New post-COVID syndrome ‘MIS-C’ can cause lifelong damage to children’s hearts

SAN ANTONIO, Texas — A frightening new set of coronavirus research may lead some parents to think twice about in-person learning this school year. Although many people will never know if they had COVID-19, doctors say a frightening side-effect of the virus is being found in asymptomatic children. Researchers in Texas find a life-threatening inflammation of the heart, believed to be linked to coronavirus, can injure children so badly survivors may need lifelong care afterwards.

The devastating condition, known as Multisystem Inflammatory Syndrome in Children (MIS-C), can emerge in youngsters three to fours weeks after a COVID-19 infection. It’s also referred to as PIMS-TS, short for “pediatric inflammatory multisystem syndrome temporally associated with severe acute respiratory syndrome coronavirus 2 (SARS-CoV-2)” in some parts of the world.

Dr. Alvaro Moreira says this condition can strike without warning and affects kids who are healthy and asymptomatic during the pandemic.

“According to the literature, children did not need to exhibit the classic upper respiratory symptoms of COVID-19 to develop MIS-C, which is frightening,” the neonatologist from the University of Texas Health Science Center at San Antonio says in a release.

“Children might have no symptoms, no one knew they had the disease, and a few weeks later, they may develop this exaggerated inflammation in the body.”

How does MIS-C affect children?

Moreira and his team examine 662 MIS-C cases around the world from Jan. 1 to July 25, 2020. Just over 70 percent of those cases sent children into the intensive care unit.

All of the young patients had fevers, 73.7 percent experienced abdominal pain or diarrhea, and 68.3 percent were vomiting. Eleven of these children died from MIS-C.

“This is a new childhood disease that is believed to be associated with SARS-CoV-2,” Dr. Moreira explains. “It can be lethal because it affects multiple organ systems. Whether it be the heart and the lungs, the gastrointestinal system or the neurologic system, it has so many different faces that initially it was challenging for clinicians to understand.”

Devastating effects on the heart

Researchers are finding this hidden condition is also causing damage to a child’s heart usually seen in much older patients. Troponin, a marker found in heart attack patients, was discovered in most of the MIS-C cases.

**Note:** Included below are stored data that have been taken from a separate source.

-- ==== Sys2Proof/Laws/Trk.lean ====
section
/-! SUPPORT. What taking up a new trick state does beside it: the records that are new or changed are written to memory, and nothing else
of the device changes. The record of decisions touches the commit log alone (R226, R233, R247). -/

namespace Sys2Proof.Machine

theorem Dev.MemOnly.foldl {α : Type} {f : Dev → α → Dev} (hf : ∀ {a b : Dev} (x : α), a.MemOnly b → a.MemOnly (f b x)) :
    ∀ (l : List α) {a b : Dev}, a.MemOnly b → a.MemOnly (l.foldl f b)
  | [], _, _, h => h
  | x :: t, _, _, h => foldl hf t (hf x h)

theorem Dev.MemOnly.putAtom {a b : Dev} (h : a.MemOnly b) (x : Nat) (bs : List Byte) (p : Bool) : a.MemOnly (b.putAtom x bs p) := by
  unfold Dev.putAtom
  split
  · exact h.updStack _ _
  · dsimp only
    split
    · exact (h.writeAtom x bs _).setMem _
    · exact h.writeAtom x bs _

theorem Dev.MemOnly.writeStaged {a b : Dev} (h : a.MemOnly b) (old : List Staged) (r : Staged) : a.MemOnly (b.writeStaged old r) := by
  unfold Dev.writeStaged; dsimp only
  split
  · exact h.putAtom _ _ _
  · exact foldl (fun _ g => g.putAtom _ _ _) _ (h.putAtom _ _ _)

/-- The device takes up the trick state, and memory changes; nothing else does. -/
theorem Dev.setTrk_memOnly (d : Dev) (k : Trk) : ({ d with trk := k } : Dev).MemOnly (d.setTrk k) := by
  unfold Dev.setTrk
  exact .foldl (fun _ g => g.putAtom _ _ _) _ (.foldl (fun _ g => g.writeStaged _ _) _ (.refl _))

@[simp] theorem Dev.setTrk_trk (d : Dev) (k : Trk) : (d.setTrk k).trk = k := by
  obtain ⟨m, l, r, h⟩ := d.setTrk_memOnly k; rw [h]

@[simp] theorem Trk.recordDecision_tricks (k : Trk) (b : Bool) (h v st e : Nat) : (k.recordDecision b h v st e).tricks = k.tricks := by
  unfold Trk.recordDecision; dsimp only; repeat' split
  all_goals rfl

/-- The records of decisions change the commit log and memory; the tricks stay. -/
theorem Dev.recordDecisions_spec (d : Dev) (b : Bool) (ds : List (Nat × Nat)) (st e : Nat) :
    ∃ k, k.tricks = d.trk.tricks ∧ (d.recordDecisions b ds st e).trk = k ∧ ({ d with trk := k } : Dev).MemOnly (d.recordDecisions b ds st e) := by
  refine ⟨_, ?_, Dev.setTrk_trk d _, d.setTrk_memOnly _⟩
  have : ∀ (l : List (Nat × Nat)) (k : Trk), (l.foldl (fun (k : Trk) r => k.recordDecision b r.1 r.2 st e) k).tricks = k.tricks := by
    intro l
    induction l with
    | nil => exact fun _ => rfl
    | cons r t ih => intro k; rw [List.foldl_cons, ih, Trk.recordDecision_tricks]
  exact this ds d.trk

end Sys2Proof.Machine
end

“Almost 90% of the children (581) underwent an echocardiogram because they had such a significant cardiac manifestation of the disease,” Moreira details.

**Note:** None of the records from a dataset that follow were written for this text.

-- ==== Sys2Proof/Tests/Slice0.lean ====
section
/-! SUPPORT. Tests. First, for every statement with hypotheses, concrete states and operands that meet them (test_met_<statement>), clause
by clause and at the bounds of their ranges; then the smoke test of well-formedness; then single steps whose expected results
the manual gives. -/

namespace Sys2Proof.Tests

set_option Elab.async false

open Machine

/-! ## Small states -/

/-- The device answers and is HELD. -/
def up : State := { State.reset with pwr := { boot := .ready } }

/-- The device answers, with a device state. -/
def withDev (d : Dev) : State := { up with dev := d }

/-- A running operation in place 0 of ring, slot, seat and context 0. -/
def job (o : OpWord) : Place := { id := 0, ring := 0, slot := 0, seat := 0, ctx := 0, seq := 0, op := o, phase := .running }

/-- An image in which seat S0 is dedicated and owns cluster 0, ring 0 and slot 0 of context 0; routes take
stream 5 from its core stations to EGRESS. -/
def image : Layout :=
  { seats := [{ kind := 1, contexts := 1, clusters := 1 }], clusters := [0],
    rings := [{ seat := 0, log2Size := 2, submitBase := 0x100000, completeBase := 0x200000 }], slots := [0],
    routes := [2, 3, 4].map fun k => { src := k, dst := 6, stream := 5, credits := 2 } }

/-- Seat S0 in service under that image, with VF Enable set. -/
def base : Dev :=
  { layout := some image, seats := [(0, { state := .inService })], rings := [(0, { state := .running })],
    glb := { vfEnable := true, dlUp := true }, domainOn := 0xFFFFF }

/-- One operation in the scoreboard of that device. -/
def one (p : Place) : Dev := { base with board := [p] }

/-- Zeros as a payload for a descriptor word. -/
def zeros (word n : Nat) : Option Payload := some ⟨word, List.replicate n 0⟩

/-! ## Hypotheses met: the step, power and resets, JTAG, attention -/

theorem test_met_StepRunsFrontCommand : State.reset.pending = [] := by decide

theorem test_met_ExecKeepsQueue : Machine.exec .pwrPeakClear up = .next up := rfl

theorem test_met_EveryCommandAnswers :
    12 ≤ 12 * 2 ^ 36 / 2 ^ 36 % 16 ∧ (MemReq.mk (.tagged (5 + 16 * 3)) (15 * 2 ^ 36) none).source = .tagged 53 ∧ 53 / 16 % 64 = 3 ∧
      (MemReq.mk .internal (12 * 2 ^ 36) none).source = .internal := by decide

theorem test_met_PowerPins :
    ({ up with pwr := { pwrEn := false } } : State).pwr.pwrEn = false ∧ State.reset.pwr.pwrEn = true ∧
      State.reset.pwr.boot ≠ .off ∧ 110 < 111 ∧ 115 < 116 ∧
      ({ up with pwr := { boot := .supplyFault } } : State).pwr.boot = .supplyFault := by decide

theorem test_met_GovernorFollowsTheTable :
    up.pwr.boot ≠ .off ∧ 3100 < 3101 ∧ totalOf [3000] > up.pwr.limit * 1 ∧ (∃ c ∈ [0, 106], c > 105) ∧ totalOf [2500] + 100 * 1 ≤ up.pwr.limit * 1 ∧
      100 ≤ ({ up with pwr := { sinceChange := 100 } } : State).pwr.sinceChange ∧
      10 ≤ ({ up with pwr := { boot := .ready, badSamples := 10 } } : State).pwr.badSamples := by decide

theorem test_met_PowerRegisters :
    up.mgtReady = true ∧ 1000 ≤ 1000 % 4096 ∧ 2600 % 4096 ≤ 2600 ∧ 999 % 4096 < 1000 ∧ 2600 < 2601 % 4096 ∧
      0xA5C30001 / 2 ^ 16 = 0xA5C3 ∧ 0xA5C30001 % 4 = 1 ∧ 0xA5C30002 % 4 = 2 ∧ 0xA5C20001 / 2 ^ 16 ≠ 0xA5C3 ∧
      0xA5C30003 % 4 ≠ 1 ∧ 0xA5C30003 % 4 ≠ 2 := by decide

/-- A state in which the flash is written while the input has been out of range for nine samples. -/
def writing : State := { up with mgt := { up.mgt with state := .writing }, pwr := { up.pwr with badSamples := 9 } }

theorem test_met_PowerRegisters_writing :
    writing.mgt.state = .writing ∧ writing.pwr.pwrEn = true ∧ 39999 < 40000 ∧ 9 ≤ writing.pwr.badSamples ∧ writing.pwr.boot = .ready := by
  decide

theorem test_met_ResetsKeepWhatTheTableKeeps :
    ({ up with pwr := { requested := some 5 } } : State).pwr.requested = some 5 ∧ up.mgt.state ≠ .writing ∧
      ({ up with pwr := { requested := some 8 } } : State).pwr.requested = some 8 := ⟨rfl, by decide, rfl⟩

/-- An image that the boot ROM accepts, of the version in SECURITY_FLOOR. -/
def firm : FwImage := ⟨1, 0, 1, [], 0⟩

theorem test_met_StartUp :
    State.reset.pwr.boot = .rom ∧ ({ up with mgt := { up.mgt with flash := some firm } } : State).mgt.flash = some firm ∧ firm.code = 0 ∧
      0 ≤ firm.security ∧ (∀ i, (none : Option FwImage) = some i → i.code ≠ 0) ∧
      ({ up with pwr := { boot := .selftest } } : State).pwr.boot = .selftest :=
  ⟨rfl, rfl, rfl, by decide, nofun, rfl⟩

theorem test_met_Quarantine :
    up.mgtReady = true ∧ 0x80013FFF / 2 ^ 31 % 2 = 1 ∧ 0x80013FFF % 2 ^ 17 = 81919 ∧ up.dev.chk.pending = none ∧ 81919 < 0x80014000 % 2 ^ 17 ∧
      base.clusterOwner (0 / 64) = some 0 ∧ (base.seat 0).state = .inService ∧
      (withDev { base with chk := { pending := some 5 } }).dev.chk.pending = some 5 ∧ base.coreBusy 5 = false ∧
      (one (job {})).coreBusy 5 = true := by decide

Out of those examinations, 54 percent of the results came back abnormal. These children are experiencing a dilation of coronary blood vessels, a symptom seen in the similar Kawasaki disease. Young patients also suffer depressed ejection fraction, suggesting the heart is struggling to pump oxygenated blood to the body’s tissues.

One in 10 kids with MIS-C had an aneurysm of a coronary vessel. Moreira warns these patients have the highest risk of suffering future heart and health issues.

“These are children who are going to require significant observation and follow-up with multiple ultrasounds to see if this is going to resolve or if this is something they will have for the rest of their lives,” the assistant professor of pediatrics adds.

Weight problems are a key factor

The study reveals children who are obese or overweight are particularly at risk for MIS-C if they have COVID-19. Nearly half the children in the report have an underlying medical condition. Half of those MIS-C patients are either overweight or obese.

When researchers compare this condition to COVID-19, they find MIS-C causes far more inflammation than coronavirus. Troponin markers are 50 times higher than normal in children affected by Multisystem Inflammatory Syndrome.

This incredible amount of inflammation surpasses that caused by two more common childhood conditions, Kawasaki disease and toxic shock syndrome. Luckily, study authors report the treatment for MIS-C seems to be the same.

“The saving grace is that treating these patients with therapies commonly used for Kawasaki – immunoglobulin and glucocorticosteroids – has been effective,” says Moreira.

The study appears in the journal EClinicalMedicine.